Studio album by Harvey Milk
- Released: 1997
- Recorded: December 1995
- Genres: Sludge metal; doom metal;
- Length: 70:13
- Label: Reproductive Records

Harvey Milk chronology
| My Love Is Higher Than Your Assessment of What My Love Could Be (1995) | Courtesy and Good Will Toward Men (1997) | The Pleaser (1998) |

= Courtesy and Good Will Toward Men =

Courtesy and Good Will Toward Men is the second studio album by the Athens, Georgia-based band Harvey Milk, released in 1997. It originally came out in a small production run of double gatefold vinyl. The album was reissued by Relapse Records in 2006.

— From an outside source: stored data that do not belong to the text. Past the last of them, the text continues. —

/-- Accumulator tiles held twice (R136), and queued tiles taken by a PASS before their copy ends (R210). -/
def Image.accBad (im : Image) (l : List POp) (pops : List QPop) : List Nat :=
  let r := im.rep
  let passes := l.filter fun x => (im.op x.idx).isPass
  let twice := (pairs passes).filter fun z =>
    let a := im.op z.1.idx
    let b := im.op z.2.idx
    z.1.core == z.2.core && a.engine != b.engine && decide (a.accTile < b.accTile + b.span ∧ b.accTile < a.accTile + a.span) &&
      clash r z.1.t (passSpan a) z.2.t (passSpan b)
  let early := pops.flatMap fun q =>
    match q.entry with
    | some e =>
      (passes.filter fun x => x.core == q.op.core && (im.op x.idx).holds (e.tile.getD 64) &&
        clash r e.t (q.to_ - e.t) x.t (passSpan (im.op x.idx))).map fun x => inSec 5 (max x.idx q.op.idx)
    | none => []
  twice.map (fun z => inSec 5 (max z.1.idx z.2.idx)) ++ early

/-- The hazards of an ACC_READ that 0x0646 names (R214). A PASS still writes its tile up to its result cycle. -/
def Image.accReadBad (im : Image) (l : List POp) (pops : List QPop) : List Nat :=
  let r := im.rep
  (l.filter fun x => (im.op x.idx).opcode == 6).flatMap fun x =>
    let o := im.op x.idx
    let rows := bits o.arg1 7 0
    let writing := l.any fun y => y.core == x.core && (im.op y.idx).holds o.arg0 && clash r x.t o.cost y.t (passSpan (im.op y.idx) - 8)
    let queued := pops.any fun q => q.op.core == x.core &&
      (match q.entry with
       | some e => e.tile == some o.arg0 && clash r e.t (q.to_ - e.t) x.t o.cost
       | none => false)
    let path := pops.any fun q => q.op.core == x.core && q.entry.isSome && clash r q.from_ 32 (x.t + 8) (ceilDiv rows 4)
    if writing || queued || path then [inSec 5 x.idx] else []

/-- Two spans of a store meet. -/
def Acc.meets (a b : Acc) : Bool := a.store == b.store && a.unit == b.unit && decide (a.lo < b.hi ∧ b.lo < a.hi)

def accsMeet (a b : List Acc) : Bool := a.any fun x => decide (x.store < 7) && b.any fun y => x.meets y

/-- Bytes used twice at stated cycles, one of the uses a write (R207, R281). Uses of one record in one place are one; one that writes and
lasts longer than a repetition meets itself, and one that a step issues twice is two. -/
def usesBad (r : Nat) (l : List Use) : List Nat :=
  ((l.filter fun u => decide (r < u.dur) && !u.writes.isEmpty).map (·.detail)) ++
  ((pairs l).filter fun z =>
    !(z.1.detail == z.2.detail && z.1.at_ == z.2.at_ && z.1.t == z.2.t) && clash r z.1.t z.1.dur z.2.t z.2.dur &&
      (accsMeet z.1.writes z.2.reads || accsMeet z.1.reads z.2.writes || accsMeet z.1.writes z.2.writes)).map
        fun z => max z.1.detail z.2.detail

/-! ## Check 8 -/

/-- End of the last tile of a core step, in cycles from its start. -/
def Image.lastEnd (im : Image) (st : ImgStep) : Nat :=
  if st.nTiles = 0 then 0 else (im.tile (st.first + st.nTiles - 1)).start + (im.tile (st.first + st.nTiles - 1)).len

/-- Engines that a placed step holds, and for how long: number (6 × core + engine, or 2048 + 8 × die + engine), from, length. -/
def Image.holdsOf (im : Image) (q : PStep) : List (Nat × Nat × Nat × Nat) :=
  let st := im.step q.step
  let t := 7 * (q.start + st.start)
  let base := if st.unitKind = 0 then 6 * im.coreNo st.unit else 2048 + 8 * st.unit
  ((List.range 6).filter fun e => st.engines.testBit e).map (fun e => (base + e, t, 7 * st.length + st.slack, q.step)) ++
    (if st.unitKind = 0 && st.replayRes then [(base + (im.core st.unit).replay, t + im.lastEnd st, 512 * st.replayTiles, q.step)] else [])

Andrew Earles, in Gimme Indie Rock: 500 Essential American Underground Rock Albums 1981-1996, wrote that the album "can claim the distinction of being the most beautiful, bizarre, challenging, melancholy, and, above all, heaviest album ever to come out of America's rock and metal undergrounds of the '80s and '90s."

==Production==
It was the band's intention to craft a "classic rock" album. "One of Us Cannot Be Wrong" is a cover of the Leonard Cohen song.

==Critical reception==

Trouser Press wrote that "the sparse, nearly minimalist arrangements led by pianos and crashing rhythms on Courtesy and Good Will Toward Men threaten to implode throughout the vinyl-only album’s four sides." The Chicago Tribune thought that "Milk's masterstroke of weirdness vice-twists slow-time signatures, soft-loud contrasts and spatial geometrics into category-defying forms that have yet to be imitated."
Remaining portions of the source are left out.